Below are records; reproduce exactly the lines from the one that has "four bits. -/" through the one that has "theorem le32_le32Bytes (d", ends included, and nothing more.

(Beginning of Given records)

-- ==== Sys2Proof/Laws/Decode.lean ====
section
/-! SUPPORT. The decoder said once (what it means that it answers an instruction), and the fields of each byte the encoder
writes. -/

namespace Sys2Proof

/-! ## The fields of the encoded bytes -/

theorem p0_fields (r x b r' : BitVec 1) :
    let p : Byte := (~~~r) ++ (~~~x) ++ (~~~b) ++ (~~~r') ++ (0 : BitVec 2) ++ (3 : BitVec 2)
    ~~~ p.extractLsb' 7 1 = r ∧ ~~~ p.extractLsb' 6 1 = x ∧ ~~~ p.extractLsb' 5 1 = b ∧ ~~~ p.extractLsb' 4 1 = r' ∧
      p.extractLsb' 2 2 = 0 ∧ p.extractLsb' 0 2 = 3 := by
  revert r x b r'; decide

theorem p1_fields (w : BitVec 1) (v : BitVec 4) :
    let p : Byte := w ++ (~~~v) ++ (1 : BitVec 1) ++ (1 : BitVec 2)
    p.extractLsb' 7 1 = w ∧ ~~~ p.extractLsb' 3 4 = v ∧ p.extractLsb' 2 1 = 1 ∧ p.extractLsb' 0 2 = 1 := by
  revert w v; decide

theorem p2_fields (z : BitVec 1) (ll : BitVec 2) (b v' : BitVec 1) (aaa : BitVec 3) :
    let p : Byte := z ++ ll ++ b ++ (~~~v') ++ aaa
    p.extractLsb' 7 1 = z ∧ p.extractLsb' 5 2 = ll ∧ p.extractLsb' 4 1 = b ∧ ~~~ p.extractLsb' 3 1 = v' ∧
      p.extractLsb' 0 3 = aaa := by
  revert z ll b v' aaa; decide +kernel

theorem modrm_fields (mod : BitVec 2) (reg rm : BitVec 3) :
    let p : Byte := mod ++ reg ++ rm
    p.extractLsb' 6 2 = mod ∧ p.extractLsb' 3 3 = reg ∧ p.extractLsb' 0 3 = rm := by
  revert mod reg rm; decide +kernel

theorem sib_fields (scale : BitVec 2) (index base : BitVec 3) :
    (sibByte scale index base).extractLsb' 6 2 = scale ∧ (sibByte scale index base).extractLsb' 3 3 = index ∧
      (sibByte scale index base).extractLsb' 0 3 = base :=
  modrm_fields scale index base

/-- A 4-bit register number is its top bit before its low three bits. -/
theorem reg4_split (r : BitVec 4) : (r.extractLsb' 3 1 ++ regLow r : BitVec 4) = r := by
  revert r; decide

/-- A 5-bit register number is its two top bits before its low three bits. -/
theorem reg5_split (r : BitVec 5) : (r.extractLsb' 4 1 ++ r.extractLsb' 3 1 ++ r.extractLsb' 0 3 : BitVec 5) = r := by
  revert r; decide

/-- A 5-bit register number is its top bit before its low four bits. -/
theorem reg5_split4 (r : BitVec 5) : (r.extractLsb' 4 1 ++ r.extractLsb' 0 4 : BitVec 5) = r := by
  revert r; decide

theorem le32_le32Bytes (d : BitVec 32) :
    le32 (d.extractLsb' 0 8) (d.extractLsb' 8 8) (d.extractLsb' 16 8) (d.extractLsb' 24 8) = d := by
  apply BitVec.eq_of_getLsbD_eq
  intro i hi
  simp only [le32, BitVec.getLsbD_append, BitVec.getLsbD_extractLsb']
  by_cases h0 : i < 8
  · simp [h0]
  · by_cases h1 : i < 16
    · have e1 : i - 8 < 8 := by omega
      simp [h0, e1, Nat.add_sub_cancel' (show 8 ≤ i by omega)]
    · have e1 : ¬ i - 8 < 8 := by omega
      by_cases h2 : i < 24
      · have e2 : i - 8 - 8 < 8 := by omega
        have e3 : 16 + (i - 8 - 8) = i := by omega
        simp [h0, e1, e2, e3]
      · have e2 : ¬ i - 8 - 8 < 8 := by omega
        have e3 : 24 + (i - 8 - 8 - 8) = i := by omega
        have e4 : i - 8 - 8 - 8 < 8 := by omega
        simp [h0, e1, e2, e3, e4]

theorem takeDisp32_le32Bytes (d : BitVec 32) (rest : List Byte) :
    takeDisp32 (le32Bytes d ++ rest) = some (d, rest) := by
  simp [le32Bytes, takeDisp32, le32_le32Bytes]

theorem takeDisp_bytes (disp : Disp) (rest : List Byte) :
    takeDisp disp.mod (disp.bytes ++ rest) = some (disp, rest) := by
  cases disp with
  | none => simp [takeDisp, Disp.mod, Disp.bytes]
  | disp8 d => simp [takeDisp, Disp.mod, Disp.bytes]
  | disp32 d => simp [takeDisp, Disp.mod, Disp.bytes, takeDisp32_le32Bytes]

(End of Given records)

» The answer
/-- A 5-bit register number is its top bit before its low four bits. -/
theorem reg5_split4 (r : BitVec 5) : (r.extractLsb' 4 1 ++ r.extractLsb' 0 4 : BitVec 5) = r := by
  revert r; decide

theorem le32_le32Bytes (d : BitVec 32) :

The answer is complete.